Встретилась я с ним уже спустя пару лет, когда была студенткой факультета журналистики. Выбрав себе совсем непопулярную по тем временам тему для курсовой, связанную не с политикой, а с модой, я отправилась на показ в клуб какого-то завода, куда передовикам производства привезли коллекцию рабочей одежды. Тогда подобная акция являлась весьма редким явлением. А профессия манекенщика была сродни профессии артиста, в общем, чем-то неземным. Это сейчас топ-моделей, стриптизерок и стриптизеров пруд пруди. Когда дошла очередь до мужской одежды, мое сердце заколотилось: я увидела на импровизированном подиуме Его.
После показа я с волнением ждала его у выхода из раздевалки.
— Юрий Александрович! — робко позвала я.
Он вспомнил меня, в школе я сильно доводила его всякими выходками, вероятно, для того, чтобы он обратил на меня внимание. А он злился, потому что не мог справиться со мной.
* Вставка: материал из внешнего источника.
-- ==== Sys2Proof/Machine/Flags.lean ====
section
/-! DEFINITION. The floating-point control and flags: the effective rounding mode (R24, R39) and how results set FCSR (R24). -/

namespace Sys2Proof.Machine

/-- The rounding mode that RM names (Table 1.5). -/
def Mode.ofCode : Nat → Mode
  | 0 => .rne
  | 1 => .rtz
  | 2 => .rup
  | _ => .rdn

/-- FCSR.RM. -/
def Strand.rm (t : Strand) : Nat := bits t.fcsr.toNat 7 5

/-- FCSR.SAT8. -/
def Strand.sat8 (t : Strand) : Bool := t.fcsr.getLsbD 8

/-- The effective mode of a scalar FP instruction (R39). -/
def Strand.scalarMode (t : Strand) (rz : Bool) : Mode := if rz then .rtz else Mode.ofCode t.rm

/-- The effective mode of vector, matrix and SFU arithmetic: the directed modes become nearest even (R24, R39). -/
def Strand.vectorMode (t : Strand) (rz : Bool) : Mode :=
  if rz then .rtz else if t.rm = 1 then .rtz else .rne

/-- OR flags into FCSR[4:0] (R24). -/
def Strand.raise (t : Strand) (f : Flags) : Strand := { t with fcsr := t.fcsr ||| f.zeroExtend 9 }

/-- OR flags into the issuing strand's FCSR. -/
def State.raise (s : State) (f : Flags) : State := s.modMe (·.raise f)

/-- A write to FCSR: a value of 0b100 to 0b111 leaves RM unchanged and writes the other fields (R24). -/
def Strand.writeFcsr (t : Strand) (v : Nat) : Strand :=
  { t with fcsr := BitVec.ofNat 9 (if bits v 7 5 < 4 then v else putBits v 7 5 t.rm) }

end Sys2Proof.Machine
end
Я рассказала ему о своей курсовой, и он пригласил меня в буфет клуба, где проходил показ мод.
Разговорились о прошлом. Буфетчица приволокла для нас бутылку портвейна. Мы выпили. Я старалась изо всех сил ему понравиться. Рассказывала о журналистике, о своих планах на будущее. Он слушал невнимательно и, выпив намного больше меня, опьянел. Стал бормотать что-то о манекенщице Светлане, которая уговорила его уйти из школы. А там была любимая профессия, перспектива: готовил девочек к олимпиаде по спортивной гимнастике, его приглашали тренером в один из известных спортивных клубов.
— А тут… — Он махнул рукой.
— А что со Светланой? — ревниво поинтересовалась я.
— А, — безразлично посмотрел он на меня, — все кончено!
Он сидел совсем близко, высокий синеокий блондин, просто Садко из древнерусской былины.
Буфетчица, облокотившись о прилавок, завистливо поглядывала в мою сторону, восхищаясь его красотой и статью.
Портвейн возымел действие и на меня. Я так хотела его, что он, как самец, должен был почувствовать это. И он почувствовал.
Приглядываясь ко мне совсем другими глазами, он произнес:
— А ты стала взрослой девушкой.
Меня будто кто-то оторвал от стула. Я встала, показывая ему свои формы. Фигурой я отличалась еще в школьном возрасте — узенькая талия, высокая грудь, ножки хоть куда, вот ростом немного подкачала. Дотянула только до метра шестидесяти. В те времена моды на высоких девушек еще не было. Шурка, худая и плоская, на десять сантиметров выше меня, казалась каланчой и, стесняясь своего роста, старалась ходить сгорбившись.
Итак, я прошлась, как его коллеги-манекенщицы по подиуму, и мое сердце под тоненьким свитерком готово было выскочить из груди.
— Поехали ко мне, — попавшись наконец на мою удочку, неуверенно предложил он. — Поговорим о прошлом, о школе.
Я почувствовала, что перестала быть для него ученицей, и так разволновалась, что не могла выговорить ни слова, только кивнула в ответ.
В такси он прижал меня к себе и поцеловал. Я сразу улетела в небеса. Как пришли к нему, как разделась, я не могла вспомнить даже потом. Осталась у него на ночь, потом на день, а потом стали просто жить вместе. Свадьбы не было, и регистрироваться он тоже не предлагал. Потом родилась девочка.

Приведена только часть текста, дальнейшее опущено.